EXERCISE REQUIREMENTS: When the line containing "((us.filterMap (fun h" appears in the entries below, begin printing there and stop after the line containing "(s.forEach (s.heatStreams us)"; print each of those lines exactly and no other line.

[Stored data]

/-- The heat key; after a zeroisation a new one is drawn (R403). -/
def State.heatKeyOf (s : State) : Option Bytes × State := match s.sec.heatKey with
  | some k => (some k, s)
  | none => match s.drbgGen 32 with
    | (some k, s) => (some k, { s with sec := { s.sec with heatKey := some k } })
    | (none, s) => (none, s)

/-- The weights of a heat (R401 to R404). -/
def State.heatWeights (g : Graph) (k slot : Nat) (body p : Bytes) (s : State) : Except HeatStop (Array Byte) × State :=
  let id := jpWeights p
  let cs := if id = 0 then [] else neededChunks p (s.tableSize id)
  if cs.isEmpty then (.ok #[], s)
  else match s.heatKeyOf with
    | (none, s) => (.error (.code stCrypto 0), s)
    | (some _, s) => s.heatChunks g k slot body id 0 cs (Array.replicate (s.tableSize id) 0)

/-! ## Heats (R400, R401) -/

/-- Whether unit a runs before unit b, both waiting in arrival order (R235). -/
def State.heatBefore (s : State) (best : Bool) (a b : HeatUnit) : Bool :=
  let due := fun (h : HeatUnit) => match s.tagStream h.data.tag with
    | some (_, _, x) => s.unitDue x h.data.tag.sampleIx
    | none => (none, h.data.tag.stream)
  dueBefore best (due a) (due b)

/-- Units of a bay that a heat may take: their streams run. -/
def State.heatReady (s : State) (bay : Nat) : List HeatUnit :=
  sortBy (s.heatBefore (s.bay bay).bestTurn) ((s.bay bay).heat.filter (fun h => match s.tagStream h.data.tag with
    | some (_, _, x) => x.st != .halted
    | none => false))

/-- The graph that FLUSH beats of a frame-wide index pass through: that of an earlier stage for which a hurdle waits (R245), else of the
open stream. -/
def State.flushGraph (s : State) (gx : Nat) : Option Graph :=
  match s.openStreams.findSome? (fun p => if p.2.2.hurdle then p.2.2.before.bind (fun b => if b.1 = gx then some b.2 else none) else none) with
  | some n => s.graph? n
  | none => (s.byGidx gx).map (fun p => s.graphOf p.2.2)

/-- A heat of a graph is due (R400): MICRO_BATCH units wait, the oldest has waited MB_WAIT_US, or a FLUSH beat of a stream of the graph has
arrived. -/
def State.heatDue (s : State) (bay g : Nat) (body : Bytes) (us : List HeatUnit) : Bool :=
  !us.isEmpty && (decide (leAt body 4 2 ≤ us.length) || us.any (fun h => decide (h.time + 1000 * leAt body 0x1E 2 ≤ s.now)) ||
    (s.bay bay).flushed.any (fun k => (s.flushGraph (k / 8)).any (fun y => y.num == g)))

/-- The units that wait for a heat of a graph, among some. -/
def State.unitsOf (s : State) (g : Nat) (us : List HeatUnit) : List HeatUnit := us.filter (fun h => match s.tagStream h.data.tag with
  | some (_, _, y) => y.graph == g
  | none => false)

/-- The graph whose heat starts: the first that is due, in the order of the units (R235, R400), with its profile and units. -/
def State.heatOf (s : State) (k : Nat) (us : List HeatUnit) : Option (Graph × Bytes × List HeatUnit) :=
  let gs := (us.filterMap (fun h => (s.tagStream h.data.tag).map (fun p => p.2.2.graph))).eraseDups
  gs.findSome? (fun g => match s.bayProfile g k 0x0501, s.graph? g with
    | some body, some y =>
      let mine := s.unitsOf g us
      if s.heatDue k g body mine then some (y, body, mine.take (leAt body 4 2)) else none
    | _, _ => none)

/-- The streams of some units. -/
def State.heatStreams (s : State) (us : List HeatUnit) : List (Nat × Nat) :=
  ((us.filterMap (fun h => s.tagStream h.data.tag)).map (fun p => (p.1, p.2.1))).eraseDups

/-- A heat stops: every stream with a unit in it halts (R106, R404); the units wait. -/
def State.heatFails (us : List HeatUnit) (e : HeatStop) (s : State) : State :=
  (s.forEach (s.heatStreams us) (fun p s => match e with
    | .code c d => s.streamError p.1 p.2 c d
    | .resp a r => s.streamResp p.1 p.2 a false r)).relays

/-- The input of a program: the unit, or the output of the segment before. DESIGN CHOICE (log 142): by R409 that output and the original
are together the input; the program takes both, one after the other, where its IN_COUNT covers both, and the output alone where it covers
no more. None where it covers neither (log 65). -/
def heatInput (p : Bytes) (h : HeatUnit) : Option Bytes :=
  let n := jpInCount p * fmtBytes (jpInFmt p)
  let pair := h.data.bytes ++ (h.orig.map (·.bytes)).getD []
  if h.data.bytes.length = n then some h.data.bytes else if h.orig.isSome && pair.length == n then some pair else none

/-- One unit of a heat. A word of the activation banks that reads back as uncorrectable rejects its sample (R59, R259), and so does a
length other than that of the program's input (log 65). -/
def State.heatUnit (bay : Nat) (body p : Bytes) (wt : Array Byte) (h : HeatUnit) (s : State) : State :=
  match s.tagStream h.data.tag with
  | none => s
  | some (f, i, x) =>
    let t := h.data.tag
    if s.runsBad h.data.words || (match h.orig with
        | some o => s.runsBad o.words
        | none => false) then s.rejectAt f i bay t stEcc 0
    else match heatInput p h with
      | none => s.rejectAt f i bay t stOverBound 0
      | some bs => s.judgeOut bay body p (runProgram p wt (x.drawKey t.sampleIx) t.ordinal bs) h x.graph

/-- A heat over chosen units. -/
def State.runHeat (bay slot : Nat) (body p : Bytes) (g : Graph) (us : List HeatUnit) (s : State) : State :=
  if s.sec.cryptoError && jpWeights p != 0 then s.heatFails us (.code stCrypto 0)
  else match s.heatWeights g bay slot body p with
    | (.error e, s) => s.heatFails us e
    | (.ok wt, s) =>
      let s := s.modBay bay (fun b => { b with heat := b.heat.filter (fun h => !us.contains h), taken := b.taken + 1 })
      s.forEach us (State.heatUnit bay body p wt)

/-- Units whose dispatch is no longer in flight leave the bay. -/
def State.dropStale (bay : Nat) (s : State) : State :=
  s.modBay bay (fun b => { b with heat := b.heat.filter (fun h => (s.tagStream h.data.tag).isSome) })

/-- FLUSH beats that wait in a bay for its work to be done go on (R60). DESIGN CHOICE (log 108): the manual does not say when a bay
with several input routes passes a FLUSH on; here it waits for one on every input route of the graph and for its own work of the
stream, and then sends one on every route of the graph that leaves it. -/
def State.passFlush (bay : Nat) (s : State) : State :=
  let b := s.bay bay
  s.forEach (b.flushed.map (· / 8)).eraseDups (fun gx s => match s.flushGraph gx with
    | none => s.modBay bay (fun b => { b with flushed := b.flushed.filter (fun k => k / 8 != gx) })
    | some g =>
      let ins : List RouteCfg := match s.image.committed with
        | some c => c.routes.filter (fun r => r.mortiseBay == bay && hasBit g.bays bay && hasBit g.bays r.tenonBay)
        | none => []
      let got := fun (m : Nat) => (s.bay bay).flushed.contains (gx * 8 + m)
      let work := (s.bay bay).heat.any (fun h => h.data.tag.stream == gx) || (s.bay bay).held.any (fun h => h.2.tag.stream == gx)
      if ins.all (fun r => got r.mortisePort) && !work then
        let s := s.forEach (s.routesFrom g bay) (fun r s => s.putBeats bay r.tenonPort [flushBeat gx])
        s.modBay bay (fun b => { b with flushed := b.flushed.filter (fun k => k / 8 != gx) })
      else s)

/-- The engine reaches its weight banks and a bank for activations (R260, R399). -/
def State.heatBanks (s : State) (k slot : Nat) (body : Bytes) : Bool :=
  (s.weightBanks k slot body).all (fun b => s.reaches b 1 slot) &&
  (s.slotBanks k slot).any (fun b => !(s.weightBanks k slot body).contains b && s.reaches b 1 slot)

/-- JUDGE_HEAT_START (R400, R401). A heat waits for a self-test (R508) and for its banks (R260). -/
def execJudgeHeatStart (bay : BitVec 6) (v : MemView) (s : State) : Out :=
  let s := s.seeMem v
  s.turn fun s =>
  let k := bay.toNat
  if s.frame.st != .running || !s.bayRuns k || s.sec.selftestBusy then .next s
  else
    let s := s.dropStale k
    match s.heatOf k (s.heatReady k) with
    | none => .next s
    | some (g, body, us) => match (s.slotsOf g.num k).head? with
      | none => .next s
      | some slot => if !s.heatBanks k slot body then .next s else match s.pinnedTable k slot (leAt body 0 4) with
        | (some p, s) => .next ((s.runHeat k slot body p g us).passFlush k)
        | (none, s) => .next s

/-! ## Arrival -/

/-- A unit reaches a judge bay (R400, R409): it waits for a heat, at a place of the activation banks. An original waits for the output it
goes with. -/
def State.judgeUnit (bay mortise : Nat) (u : DataUnit) (s : State) : State := match s.tagStream u.tag with
  | none => s
  | some (_, _, x) =>
    let t := u.tag
    let same := fun (h : Nat × DataUnit) => h.2.tag.stream == t.stream && h.2.tag.sampleIx == t.sampleIx && h.2.tag.gen == t.gen &&
      h.2.tag.ordinal == t.ordinal
    if (s.bayProfile x.graph bay 0x0501).isNone then s.sendUnit bay u true none
    else if t.role = 0 then s.modBay bay (fun b => { b with heat := b.heat ++ [⟨u, none, s.now, s.heatPlace bay⟩] })
    else if t.role = 5 then s.holdUnit bay mortise u
    else if t.role = 4 then
      let o := ((s.bay bay).held.find? (fun h => same h && h.2.tag.role == 5)).map (·.2)
      s.modBay bay (fun b => { b with
        held := b.held.filter (fun h => !(same h && h.2.tag.role == 5)), heat := b.heat ++ [⟨u, some (o.getD u), s.now, s.heatPlace bay⟩] })
    else s.sendUnit bay u true none

end Sys2Proof.Machine
end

RESPONSE TO THIS EXERCISE:
  ((us.filterMap (fun h => s.tagStream h.data.tag)).map (fun p => (p.1, p.2.1))).eraseDups

/-- A heat stops: every stream with a unit in it halts (R106, R404); the units wait. -/
def State.heatFails (us : List HeatUnit) (e : HeatStop) (s : State) : State :=
  (s.forEach (s.heatStreams us) (fun p s => match e with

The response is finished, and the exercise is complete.